Another embodiment can determine the number of consecutive, i.e., adjacent, nonzero coefficient groupings. The group with the most nonzero coefficients can be used to embed the mode information using any of the earlier-described embodiments.
Also, as described earlier, binary or tertiary-level maps can be derived from the decoded coefficients. The mode for a block can also be inferred based on a function of these maps or patterns in the maps. For instance, the mode can be inferred based on the number of non-zero coefficients. Binary codewords could also be embedded in these maps at the encoder to signal various modes.
The invention has been described by way of examples of preferred embodiments. It is to be understood that various other adaptations and modifications may be made within the spirit and scope of the invention.

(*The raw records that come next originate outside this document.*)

-- ==== Sys2Proof/Laws/Tables.lean ====
section
/-! SUPPORT. The shape of the part: no operation but a reset changes the lengths of its tables, none but the schedule requests the
sample schedule, none but an encoder count the shaft angle. -/

namespace Sys2Proof.Machine

/-- The second part has the table lengths, the sample schedule and the shaft angle of the first. -/
abbrev Part.SameShape (p q : Part) : Prop :=
  q.heads.length = p.heads.length ∧ q.chain.links.length = p.chain.links.length ∧
    q.arb.selectors.length = p.arb.selectors.length ∧ q.arb.requests.length = p.arb.requests.length ∧
    q.mon.sensing.length = p.mon.sensing.length ∧ q.mon.threads.map List.length = p.mon.threads.map List.length ∧
    q.cases.records.length = p.cases.records.length ∧ q.cases.marks.length = p.cases.marks.length ∧
    q.arb.slots.length = p.arb.slots.length ∧ q.mon.schedule = p.mon.schedule ∧ q.shaft.angle = p.shaft.angle

/-- The second part has the table lengths of the first. -/
abbrev Part.SameTables (p q : Part) : Prop :=
  q.heads.length = p.heads.length ∧ q.chain.links.length = p.chain.links.length ∧
    q.arb.selectors.length = p.arb.selectors.length ∧ q.arb.requests.length = p.arb.requests.length ∧
    q.mon.sensing.length = p.mon.sensing.length ∧ q.mon.threads.map List.length = p.mon.threads.map List.length ∧
    q.cases.records.length = p.cases.records.length ∧ q.cases.marks.length = p.cases.marks.length ∧
    q.arb.slots.length = p.arb.slots.length

theorem Part.sameShape_refl (p : Part) : p.SameShape p := ⟨rfl, rfl, rfl, rfl, rfl, rfl, rfl, rfl, rfl, rfl, rfl⟩

theorem Part.sameShape_trans {p q r : Part} (h : p.SameShape q) (k : q.SameShape r) : p.SameShape r := by
  obtain ⟨h1, h2, h3, h4, h5, h6, h7, h8, h9, h10, h11⟩ := h
  obtain ⟨k1, k2, k3, k4, k5, k6, k7, k8, k9, k10, k11⟩ := k
  exact ⟨k1.trans h1, k2.trans h2, k3.trans h3, k4.trans h4, k5.trans h5, k6.trans h6, k7.trans h7, k8.trans h8, k9.trans h9,
    k10.trans h10, k11.trans h11⟩

@[simp] theorem length_set1 {α : Type} (l : List α) (i : Nat) (v : α) : (set1 l i v).length = l.length := by
  unfold set1; split <;> simp

/-- A thread record stored in its row keeps the rows' lengths. -/
@[simp] theorem Part.setThread_rows (p : Part) (h n : Nat) (r : Thread) :
    (p.setThread h n r).mon.threads.map List.length = p.mon.threads.map List.length := by
  simp only [Part.setThread, Part.threadsOf, set1, nth1]
  split
  · rfl
  · apply List.ext_getElem
    · simp
    · intro i h1 h2
      simp only [List.length_map, List.length_set] at h1 h2
      by_cases hi : h - 1 = i
      · subst hi; split <;> simp [List.getD_eq_getElem?_getD, h2]
      · simp [hi]

@[simp] theorem Part.setHead_sameShape (p : Part) (h : Nat) (r : Head) : p.SameShape (p.setHead h r) := by
  simp [Part.SameShape, Part.setHead]

@[simp] theorem Part.setLink_sameShape (p : Part) (h : Nat) (r : HeadLink) : p.SameShape (p.setLink h r) := by
  simp [Part.SameShape, Part.setLink]

@[simp] theorem Part.setSelector_sameShape (p : Part) (h : Nat) (r : Selector) : p.SameShape (p.setSelector h r) := by
  simp [Part.SameShape, Part.setSelector]

@[simp] theorem Part.setChangeRequest_sameShape (p : Part) (h : Nat) (r : ChangeRequest) : p.SameShape (p.setChangeRequest h r) := by
  simp [Part.SameShape, Part.setChangeRequest]

@[simp] theorem Part.setSensing_sameShape (p : Part) (h : Nat) (r : Sensing) : p.SameShape (p.setSensing h r) := by
  simp [Part.SameShape, Part.setSensing]

@[simp] theorem Part.setThread_sameShape (p : Part) (h n : Nat) (r : Thread) : p.SameShape (p.setThread h n r) :=
  ⟨rfl, rfl, rfl, rfl, rfl, Part.setThread_rows p h n r, rfl, rfl, rfl, rfl, rfl⟩

@[simp] theorem Shaft.disable_angle (q : Shaft) : q.disable.angle = q.angle := rfl
@[simp] theorem Shaft.raise_angle (q : Shaft) : q.raise.angle = q.angle := rfl
@[simp] theorem Shaft.stand_angle (q : Shaft) : q.stand.angle = q.angle := rfl
@[simp] theorem Shaft.positioned_angle (q : Shaft) : q.positioned.angle = q.angle := rfl
@[simp] theorem Shaft.counted_angle (q : Shaft) (now : Nat) : (q.counted now).angle = q.angle := rfl
@[simp] theorem Shaft.rearm_angle (q : Shaft) (w : Nat) : (q.rearm w).angle = q.angle := rfl
@[simp] theorem Shaft.setSpent_angle (q : Shaft) (b : Bool) (l : Landmark) : (q.setSpent b l).angle = q.angle := by
  cases l <;> rfl
@[simp] theorem Chain.endSewing_links (c : Chain) : c.endSewing.links = c.links := by
  unfold Chain.endSewing; (repeat' split) <;> rfl

theorem foldl_sameShape {α : Type} {f : Part → α → Part} (hf : ∀ (p : Part) (a : α), p.SameShape (f p a))
    (l : List α) (p : Part) :
    p.SameShape (l.foldl f p) := by
  induction l generalizing p with
  | nil => exact Part.sameShape_refl p
  | cons a l ih => exact Part.sameShape_trans (hf p a) (ih _)

theorem Part.forHeads_sameShape {f : Part → Nat → Part} (hf : ∀ (p : Part) (h : Nat), p.SameShape (f p h))
    (hs : List Nat) (p : Part) :
    p.SameShape (p.forHeads hs f) := foldl_sameShape hf hs p

theorem iterate_sameShape {f : Part → Part} (hf : ∀ p : Part, p.SameShape (f p)) (k : Nat) (p : Part) :
    p.SameShape (iterate f k p) := by
  induction k generalizing p with
  | zero => exact Part.sameShape_refl p
  | succ k ih => exact Part.sameShape_trans (hf p) (ih _)

@[simp] theorem Part.observe_sameShape (p : Part) : p.SameShape (Part.observe p) := by
  unfold Part.observe; split
  · exact Part.sameShape_refl p
  · split <;> exact ⟨rfl, rfl, rfl, rfl, rfl, rfl, rfl, rfl, rfl, rfl, rfl⟩

@[simp] theorem Part.startLeg_sameShape (p : Part) (target : Vec) : p.SameShape (Part.startLeg p target) := by
  simp [Part.SameShape, Part.startLeg]

@[simp] theorem Part.startNetLeg_sameShape (p : Part) (c : Nat) : p.SameShape (Part.startNetLeg p c) := by
  simp [Part.SameShape, Part.startNetLeg]

@[simp] theorem Part.stopJog_sameShape (p0 : Part) : p0.SameShape (Part.stopJog p0) := by
  unfold Part.stopJog; dsimp only; (repeat' split) <;> simp [Part.SameShape]

@[simp] theorem Part.startSearch_sameShape (p : Part) : p.SameShape (Part.startSearch p) := by
  simp [Part.SameShape, Part.startSearch]

@[simp] theorem Part.homeEdge_sameShape (p0 : Part) (axis : Axis) (active : Bool) :
    p0.SameShape (Part.homeEdge p0 axis active) := by
  unfold Part.homeEdge; dsimp only; (repeat' split) <;> simp [Part.SameShape]

@[simp] theorem Part.homeMissed_sameShape (p0 : Part) (axis : Axis) : p0.SameShape (Part.homeMissed p0 axis) := by
  simp [Part.SameShape, Part.homeMissed]

@[simp] theorem Part.issueSubMove_sameShape (p : Part) (steps target : Vec) (sewing : Bool) :
    p.SameShape (Part.issueSubMove p steps target sewing) := by
  unfold Part.issueSubMove; split <;> simp [Part.SameShape]

@[simp] theorem Part.commitMove_sameShape (p : Part) (d : Vec) : p.SameShape (Part.commitMove p d) := by
  simp [Part.SameShape, Part.commitMove]

@[simp] theorem Part.lockFrame_sameShape (p0 : Part) : p0.SameShape (Part.lockFrame p0) := by
  unfold Part.lockFrame; dsimp only; (repeat' split) <;> simp [Part.SameShape]

@[simp] theorem Part.resumeMove_sameShape (p : Part) : p.SameShape (Part.resumeMove p) := by
  unfold Part.resumeMove; (repeat' split) <;> simp [Part.SameShape]

@[simp] theorem Part.restartFrame_sameShape (p0 : Part) : p0.SameShape (Part.restartFrame p0) := by
  simp [Part.SameShape, Part.restartFrame]

@[simp] theorem Part.handDemand_sameShape (p : Part) (d : Nat) : p.SameShape (Part.handDemand p d) := by
  simp [Part.SameShape, Part.handDemand]

@[simp] theorem Part.disableDrive_sameShape (p : Part) : p.SameShape (Part.disableDrive p) := by
  simp [Part.SameShape, Part.disableDrive]

@[simp] theorem Part.runOrder_sameShape (p : Part) : p.SameShape (Part.runOrder p).1 := by
  unfold Part.runOrder; (repeat' split) <;> simp [Part.SameShape]

@[simp] theorem Part.stopOrder_sameShape (p : Part) : p.SameShape (Part.stopOrder p) := by
  simp [Part.SameShape, Part.stopOrder]

@[simp] theorem Part.measure_sameShape (p : Part) : p.SameShape (Part.measure p) := by
  unfold Part.measure; split
  · split
    · exact ⟨rfl, rfl, rfl, rfl, rfl, rfl, rfl, rfl, rfl, rfl, rfl⟩
    · split <;> exact ⟨rfl, rfl, rfl, rfl, rfl, rfl, rfl, rfl, rfl, rfl, rfl⟩
  · exact Part.sameShape_refl p

@[simp] theorem Part.putFrame_sameShape (p : Part) (f : ChainFrame) : p.SameShape (Part.putFrame p f) := by
  simp [Part.SameShape, Part.putFrame]

@[simp] theorem Part.startExchange_sameShape (p : Part) (k : ExchangeKind) :
    p.SameShape (Part.startExchange p k) := by
  unfold Part.startExchange; split <;> simp [Part.SameShape]

@[simp] theorem Part.sendCommand_sameShape (k : ExchangeKind) (p : Part) (h : Nat) :
    p.SameShape (Part.sendCommand k p h) := by
  unfold Part.sendCommand; split <;> simp [Part.SameShape]

@[simp] theorem Part.commandPhase_sameShape (p : Part) (x : Exchange) : p.SameShape (Part.commandPhase p x) := by
  exact Part.forHeads_sameShape (Part.sendCommand_sameShape x.kind) _ p

@[simp] theorem Part.revise_sameShape (p : Part) (h : Nat) : p.SameShape (Part.revise p h) := by
  unfold Part.revise; (repeat' split) <;> simp [Part.SameShape]

@[simp] theorem Part.recordLatch_sameShape (hold late : Bool) (p : Part) (h : Nat) :
    p.SameShape (Part.recordLatch hold late p h) := by
  simp [Part.SameShape, Part.recordLatch]

@[simp] theorem Part.recordLatches_sameShape (hold late : Bool) (hs : List Nat) (p : Part) :
    p.SameShape (p.forHeads hs (Part.recordLatch hold late)) := by
  exact Part.forHeads_sameShape (Part.recordLatch_sameShape hold late) hs p

@[simp] theorem Part.commitFrame_sameShape (p : Part) (hold late : Bool) :
    p.SameShape (Part.commitFrame p hold late) := by
  simp [Part.SameShape, Part.commitFrame]

@[simp] theorem Part.trimFrame_sameShape (p : Part) : p.SameShape (Part.trimFrame p) := by
  simp [Part.SameShape, Part.trimFrame]

@[simp] theorem Part.takeSteps_sameShape (p : Part) (d : Vec) : p.SameShape (Part.takeSteps p d).1 := by
  simp [Part.SameShape, Part.takeSteps]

Therefore, it is the object of the appended claims to cover all such variations and modifications as come within the true spirit and scope of the invention.

Claims

1. A method for decoding a picture in a form of a bit-stream, wherein the picture is encoded and represented by vectors of coefficients, wherein each coefficient is in a quantized form, comprising the steps of:

selecting a specific coefficient in each vector based on a scan order of the vector;

inferring a set of coding modes based on characteristics of the specific coefficient; and

decoding the bit-stream according to the set of coding modes, wherein the steps are performed in a decoder.

2. The method of claim 1, wherein the set of coding modes is inferred from a last-scanned non-zero coefficient.

3. The method of claim 2, wherein a value of the last-scanned non-zero coefficient is 1 or −1.

4. The method of claim 3, further comprising:

setting the value to zero after the inferring.

5. The method of claim 2, wherein a value of the last-scanned non-zero coefficient is 1, −1, or even to infer a first coding mode, and otherwise inferring a second coding mode.

6. The method of claim 2, further comprising:

adjusting the value toward zero after the inferring.

7. The method of claim 2, further comprising:

adjusting the value away from zero if the last-scanned coefficient value is 1 or −1 before the inferring.

8. The method of claim 2, wherein a value of the last-scanned coefficient is 2 or −2, and adjusting the value away from zero if adjustment to an odd value is required.

9. The method of claim 1, wherein the specific coefficient has a largest magnitude among the vector of coefficients.

10. The method of claim 9, wherein the largest magnitude occurs in more than one coefficient.

12. The method of claim 1, wherein the set of coding modes is inferred from a sign of a difference between two coefficients.

13. The method of claim 12, wherein the sign is adjusted after the inferring.

14. The method of claim 1, wherein the set of coding modes is inferred in conjunction with a rate-distortion optimized quantization process.

16. The method of claim 1, wherein a cost is used to determine the embedding of information in the coefficients.

17. The method of claim 1, wherein the set of coding modes is inferred from a number of consecutive nonzero coefficients.

18. The method of claim 1, wherein the set of coding modes is inferred using a function applied to the coefficients.

19. The method of claim 18, wherein the function is pseudo-random.

20. The method of claim 1, wherein the set of coding modes is determined by an encoder.

21. The method of claim 1, further comprising:

indicating in a map the locations of the non-zero coefficients.

22. The method of claim 1, further comprising:

indicating in a map the sign of each non-zero coefficient.

23. The method of claim 2, further comprising:

adjusting a value of the specific coefficient away from zero after the inferring.